8. The scour-resistant biopesticide of claim 6, wherein the preparation method comprises the steps of:

extracting plant source pesticide active substances in plants by a supercritical fluid extraction method;

respectively adding a certain amount of gelatin and CMC (carboxy methyl cellulose) into distilled water to dissolve the gelatin and the CMC to form a gelatin solution and a CMC solution, and mixing the gelatin solution and the CMC solution to form a mixed solution, wherein the mass concentration of the gelatin and the CMC in the mixed solution is 0.5-2%;

adding the extracted plant source pesticide active substance into the mixed solution, and emulsifying for 2-3 min in a tissue mixer at the rotating speed of 8000-12000 r/min to form a first emulsion;

adjusting the pH to 4.5-5 by using a 10% acetic acid solution, adjusting the stirring temperature to 35-50 ℃, and adjusting the stirring speed to 300-500 r/min to enable the first emulsion to be coagulated to form a second emulsion;

adjusting the pH of the second emulsion to be neutral by using a 10% sodium hydroxide solution, and curing the second emulsion to form a microsphere dispersion under the condition of adding glutaminase, wherein the mass percentage of the added glutaminase in a total reaction system is 0.5-1.5%, the stirring speed of 100-200 r/min needs to be kept during curing, and the required curing time is 4-5 h;

and (3) carrying out precipitation, washing, suction filtration and freeze drying on the microsphere dispersion to obtain the plant source microspheres.

Adding a certain amount of plant source microspheres, 1-ethyl- (3-dimethylaminopropyl) carbodiimide hydrochloride and 4-dimethylaminopyridine into 60mL of a mixed solution of N, N-dimethylformamide and dimethyl sulfoxide for ultrasonic dispersion, and magnetically stirring for 0.5-1 h to prepare a pre-modification mixed solution;

dispersing polymer catechol modified polyvinyl alcohol in 10mL of mixed solution of N, N-dimethylformamide and dimethyl sulfoxide, heating to 90 ℃ for complete dissolution, and cooling to room temperature; dropwise adding the obtained solution into the pre-modified mixed solution, magnetically stirring at normal temperature for 24 hours, then heating to 50 ℃, and continuing to react for 3 hours;

and cooling the mixed solution after reaction to room temperature, separately centrifuging and washing twice by adopting ethanol and water, and freeze-drying to obtain the anti-scouring biological insecticide.

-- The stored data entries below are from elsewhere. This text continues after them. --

-- ==== Sys2Proof/Word.lean ====
section
/-! DEFINITION. The word types of the machine and their plainest arithmetic (spec/00_scope.md rules R6, R9, R10). -/

namespace Sys2Proof

/-- One byte: a general register, a timer, a memory cell (R6, REGW = 8). -/
abbrev Byte := BitVec 8

/-- A 16-bit instruction word (30_encoding.md R80). -/
abbrev Word := BitVec 16

/-- A 12-bit byte address (R6, ADDRW = 12): the program counter, a stack entry, the field `nnn`. -/
abbrev Addr := BitVec 12

/-- A general register's number, 0 to 15 (10_state.md R20). -/
abbrev Reg := Fin 16

/-- The flag register VF is `V[15]` (R6, FLAGREG). -/
def flagReg : Reg := 15

/-- A flag as the full byte 0 or 1 that is written to VF (44_arithmetic_flags.md R156). -/
def flagByte (b : Bool) : Byte := if b then 1 else 0

end Sys2Proof
end

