-- ==== Sys2Proof/Machine/Core.lean ====
section
/-! DEFINITION. The machine as the host's interface takes it. -/

def Sys2Proof.core : Host.Core :=
  { State := Sys2Proof.Machine.State
    Fault := Sys2Proof.Machine.Fault
    Refusal := Sys2Proof.Machine.Refusal
    step := Sys2Proof.Machine.step
    reset := Sys2Proof.Machine.State.reset }
end

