-- ==== Sys2Proof/Laws/PerInstr.lean ====
section
/-! SUPPORT. The statements about every instruction as syntax, one lemma for each constructor. -/

namespace Sys2Proof.Laws

/-- The encoding of an instruction is accepted by a row of the catalog whose reading of that word is the instruction
itself; the sentinel's encoding is the word it carries. -/
def EncodedForm.Statement : Instr → Prop
  | .unknown raw => encode (.unknown raw) = raw
  | i => ∃ t ∈ catalog, encode i &&& t.mask = t.pattern ∧ t.build (fieldsOf (encode i)) = i

namespace EncodedForm

theorem cls : Statement .cls :=
  ⟨⟨"CLS", 0x00E0, 0xFFFF, .none, fun _ => .cls⟩, by simp [catalog, catalogFirst], by decide, rfl⟩

theorem ret : Statement .ret :=
  ⟨⟨"RET", 0x00EE, 0xFFFF, .none, fun _ => .ret⟩, by simp [catalog, catalogFirst], by decide, rfl⟩

theorem nop : Statement .nop :=
  ⟨⟨"NOP", Config.nopWord, 0xFFFF, .none, fun _ => .nop⟩, by simp [catalog, catalogFirst], by decide, rfl⟩

theorem halt : Statement .halt :=
  ⟨⟨"HALT", 0xFFFF, Config.haltMask, .none, fun _ => .halt⟩, by simp [catalog, catalogFirst], by decide, rfl⟩

theorem jp (nnn : Addr) : Statement (.jp nnn) :=
  ⟨⟨"JP", 0x1000, 0xF000, .a, fun f => .jp f.nnn⟩,
    by simp [catalog, catalogFirst, catalogSecond], encodeA_and_F000 _ _, by
    simp [encode, fieldsOf_encodeA]⟩

theorem call (nnn : Addr) : Statement (.call nnn) :=
  ⟨⟨"CALL", 0x2000, 0xF000, .a, fun f => .call f.nnn⟩,
    by simp [catalog, catalogFirst, catalogSecond], encodeA_and_F000 _ _, by
    simp [encode, fieldsOf_encodeA]⟩

theorem seImm (x : Reg) (kk : Byte) : Statement (.seImm x kk) :=
  ⟨⟨"SE_IMM", 0x3000, 0xF000, .xkk, fun f => .seImm f.x f.kk⟩,
    by simp [catalog, catalogFirst, catalogSecond], encodeXKK_and_F000 _ _ _, by
    simp [encode, fieldsOf_encodeXKK]⟩

theorem sneImm (x : Reg) (kk : Byte) : Statement (.sneImm x kk) :=
  ⟨⟨"SNE_IMM", 0x4000, 0xF000, .xkk, fun f => .sneImm f.x f.kk⟩,
    by simp [catalog, catalogFirst, catalogSecond], encodeXKK_and_F000 _ _ _, by
    simp [encode, fieldsOf_encodeXKK]⟩

theorem seReg (x y : Reg) : Statement (.seReg x y) :=
  ⟨⟨"SE_REG", 0x5000, 0xF00F, .xy, fun f => .seReg f.x f.y⟩,
    by simp [catalog, catalogFirst, catalogSecond], encodeXYN_and_F00F _ _ _ _, by
    simp [encode, fieldsOf_encodeXYN]⟩

theorem ldImm (x : Reg) (kk : Byte) : Statement (.ldImm x kk) :=
  ⟨⟨"LD_IMM", 0x6000, 0xF000, .xkk, fun f => .ldImm f.x f.kk⟩,
    by simp [catalog, catalogFirst, catalogSecond], encodeXKK_and_F000 _ _ _, by
    simp [encode, fieldsOf_encodeXKK]⟩

theorem addImm (x : Reg) (kk : Byte) : Statement (.addImm x kk) :=
  ⟨⟨"ADD_IMM", 0x7000, 0xF000, .xkk, fun f => .addImm f.x f.kk⟩,
    by simp [catalog, catalogFirst, catalogSecond], encodeXKK_and_F000 _ _ _, by
    simp [encode, fieldsOf_encodeXKK]⟩

theorem ldReg (x y : Reg) : Statement (.ldReg x y) :=
  ⟨⟨"LD_REG", 0x8000, 0xF00F, .xy, fun f => .ldReg f.x f.y⟩,
    by simp [catalog, catalogFirst, catalogSecond], encodeXYN_and_F00F _ _ _ _, by
    simp [encode, fieldsOf_encodeXYN]⟩

theorem orReg (x y : Reg) : Statement (.orReg x y) :=
  ⟨⟨"OR", 0x8001, 0xF00F, .xy, fun f => .orReg f.x f.y⟩,
    by simp [catalog, catalogFirst, catalogSecond], encodeXYN_and_F00F _ _ _ _, by
    simp [encode, fieldsOf_encodeXYN]⟩

theorem andReg (x y : Reg) : Statement (.andReg x y) :=
  ⟨⟨"AND", 0x8002, 0xF00F, .xy, fun f => .andReg f.x f.y⟩,
    by simp [catalog, catalogFirst, catalogSecond], encodeXYN_and_F00F _ _ _ _, by
    simp [encode, fieldsOf_encodeXYN]⟩

theorem xorReg (x y : Reg) : Statement (.xorReg x y) :=
  ⟨⟨"XOR", 0x8003, 0xF00F, .xy, fun f => .xorReg f.x f.y⟩,
    by simp [catalog, catalogFirst, catalogSecond], encodeXYN_and_F00F _ _ _ _, by
    simp [encode, fieldsOf_encodeXYN]⟩

theorem addReg (x y : Reg) : Statement (.addReg x y) :=
  ⟨⟨"ADD_REG", 0x8004, 0xF00F, .xy, fun f => .addReg f.x f.y⟩,
    by simp [catalog, catalogFirst, catalogSecond], encodeXYN_and_F00F _ _ _ _, by
    simp [encode, fieldsOf_encodeXYN]⟩

theorem sub (x y : Reg) : Statement (.sub x y) :=
  ⟨⟨"SUB", 0x8005, 0xF00F, .xy, fun f => .sub f.x f.y⟩,
    by simp [catalog, catalogFirst, catalogSecond], encodeXYN_and_F00F _ _ _ _, by
    simp [encode, fieldsOf_encodeXYN]⟩

theorem shr (x y : Reg) : Statement (.shr x y) :=
  ⟨⟨"SHR", 0x8006, 0xF00F, .xy, fun f => .shr f.x f.y⟩,
    by simp [catalog, catalogFirst, catalogSecond], encodeXYN_and_F00F _ _ _ _, by
    simp [encode, fieldsOf_encodeXYN]⟩

theorem subn (x y : Reg) : Statement (.subn x y) :=
  ⟨⟨"SUBN", 0x8007, 0xF00F, .xy, fun f => .subn f.x f.y⟩,
    by simp [catalog, catalogFirst, catalogSecond], encodeXYN_and_F00F _ _ _ _, by
    simp [encode, fieldsOf_encodeXYN]⟩

theorem shl (x y : Reg) : Statement (.shl x y) :=
  ⟨⟨"SHL", 0x800E, 0xF00F, .xy, fun f => .shl f.x f.y⟩,
    by simp [catalog, catalogFirst, catalogSecond], encodeXYN_and_F00F _ _ _ _, by
    simp [encode, fieldsOf_encodeXYN]⟩

theorem sneReg (x y : Reg) : Statement (.sneReg x y) :=
  ⟨⟨"SNE_REG", 0x9000, 0xF00F, .xy, fun f => .sneReg f.x f.y⟩,
    by simp [catalog, catalogFirst, catalogSecond], encodeXYN_and_F00F _ _ _ _, by
    simp [encode, fieldsOf_encodeXYN]⟩

theorem ldI (nnn : Addr) : Statement (.ldI nnn) :=
  ⟨⟨"LD_I", 0xA000, 0xF000, .a, fun f => .ldI f.nnn⟩,
    by simp [catalog, catalogFirst, catalogSecond], encodeA_and_F000 _ _, by
    simp [encode, fieldsOf_encodeA]⟩

theorem jpV0 (nnn : Addr) : Statement (.jpV0 nnn) :=
  ⟨⟨"JP_V0", 0xB000, 0xF000, .a, fun f => .jpV0 f.nnn⟩,
    by simp [catalog, catalogFirst, catalogSecond], encodeA_and_F000 _ _, by
    simp [encode, fieldsOf_encodeA]⟩

theorem rnd (x : Reg) (kk : Byte) : Statement (.rnd x kk) :=
  ⟨⟨"RND", 0xC000, 0xF000, .xkk, fun f => .rnd f.x f.kk⟩,
    by simp [catalog, catalogFirst, catalogSecond], encodeXKK_and_F000 _ _ _, by
    simp [encode, fieldsOf_encodeXKK]⟩

theorem drw (x y : Reg) (n : Fin 16) : Statement (.drw x y n) :=
  ⟨⟨"DRW", 0xD000, 0xF000, .xyn, fun f => .drw f.x f.y f.n⟩,
    by simp [catalog, catalogFirst, catalogSecond], encodeXYN_and_F000 _ _ _ _, by
    simp [encode, fieldsOf_encodeXYN]⟩

theorem skp (x : Reg) : Statement (.skp x) :=
  ⟨⟨"SKP", 0xE09E, 0xF0FF, .x, fun f => .skp f.x⟩,
    by simp [catalog, catalogFirst, catalogSecond], encodeXKK_and_F0FF _ _ _, by
    simp [encode, fieldsOf_encodeXKK]⟩

theorem sknp (x : Reg) : Statement (.sknp x) :=
  ⟨⟨"SKNP", 0xE0A1, 0xF0FF, .x, fun f => .sknp f.x⟩,
    by simp [catalog, catalogFirst, catalogSecond], encodeXKK_and_F0FF _ _ _, by
    simp [encode, fieldsOf_encodeXKK]⟩

theorem ldVxDt (x : Reg) : Statement (.ldVxDt x) :=
  ⟨⟨"LD_VX_DT", 0xF007, 0xF0FF, .x, fun f => .ldVxDt f.x⟩,
    by simp [catalog, catalogFirst, catalogSecond], encodeXKK_and_F0FF _ _ _, by
    simp [encode, fieldsOf_encodeXKK]⟩

theorem ldK (x : Reg) : Statement (.ldK x) :=
  ⟨⟨"LD_K", 0xF00A, 0xF0FF, .x, fun f => .ldK f.x⟩,
    by simp [catalog, catalogFirst, catalogSecond], encodeXKK_and_F0FF _ _ _, by
    simp [encode, fieldsOf_encodeXKK]⟩

theorem ldDt (x : Reg) : Statement (.ldDt x) :=
  ⟨⟨"LD_DT", 0xF015, 0xF0FF, .x, fun f => .ldDt f.x⟩,
    by simp [catalog, catalogFirst, catalogSecond], encodeXKK_and_F0FF _ _ _, by
    simp [encode, fieldsOf_encodeXKK]⟩

theorem ldSt (x : Reg) : Statement (.ldSt x) :=
  ⟨⟨"LD_ST", 0xF018, 0xF0FF, .x, fun f => .ldSt f.x⟩,
    by simp [catalog, catalogFirst, catalogSecond], encodeXKK_and_F0FF _ _ _, by
    simp [encode, fieldsOf_encodeXKK]⟩

theorem addI (x : Reg) : Statement (.addI x) :=
  ⟨⟨"ADD_I", 0xF01E, 0xF0FF, .x, fun f => .addI f.x⟩,
    by simp [catalog, catalogFirst, catalogSecond], encodeXKK_and_F0FF _ _ _, by
    simp [encode, fieldsOf_encodeXKK]⟩

theorem ldF (x : Reg) : Statement (.ldF x) :=
  ⟨⟨"LD_F", 0xF029, 0xF0FF, .x, fun f => .ldF f.x⟩,
    by simp [catalog, catalogFirst, catalogSecond], encodeXKK_and_F0FF _ _ _, by
    simp [encode, fieldsOf_encodeXKK]⟩

theorem ldB (x : Reg) : Statement (.ldB x) :=
  ⟨⟨"LD_B", 0xF033, 0xF0FF, .x, fun f => .ldB f.x⟩,
    by simp [catalog, catalogFirst, catalogSecond], encodeXKK_and_F0FF _ _ _, by
    simp [encode, fieldsOf_encodeXKK]⟩

theorem stRegs (x : Reg) : Statement (.stRegs x) :=
  ⟨⟨"ST_REGS", 0xF055, 0xF0FF, .x, fun f => .stRegs f.x⟩,
    by simp [catalog, catalogFirst, catalogSecond], encodeXKK_and_F0FF _ _ _, by
    simp [encode, fieldsOf_encodeXKK]⟩

theorem ldRegs (x : Reg) : Statement (.ldRegs x) :=
  ⟨⟨"LD_REGS", 0xF065, 0xF0FF, .x, fun f => .ldRegs f.x⟩,
    by simp [catalog, catalogFirst, catalogSecond], encodeXKK_and_F0FF _ _ _, by
    simp [encode, fieldsOf_encodeXKK]⟩

theorem unknown (raw : Word) : Statement (.unknown raw) := rfl

end EncodedForm

end Sys2Proof.Laws
end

9. The scouring resistant biopesticide of claim 6, wherein the added amounts of the plant-derived microspheres, 1-ethyl- (3-dimethylaminopropyl) carbonyldiimine hydrochloride and 4-dimethylaminopyridine are 2g to 3g, 0.2g to 0.4g and 0.1g to 0.2g, respectively; the mass of the catechol-modified polyvinyl alcohol is 0.1 g-0.15 g.

10. The scour resistant biopesticide of claim 6, wherein the volume ratio of N, N-dimethylformamide to dimethyl sulfoxide in the mixed solution of N, N-dimethylformamide and dimethyl sulfoxide is 2: 1.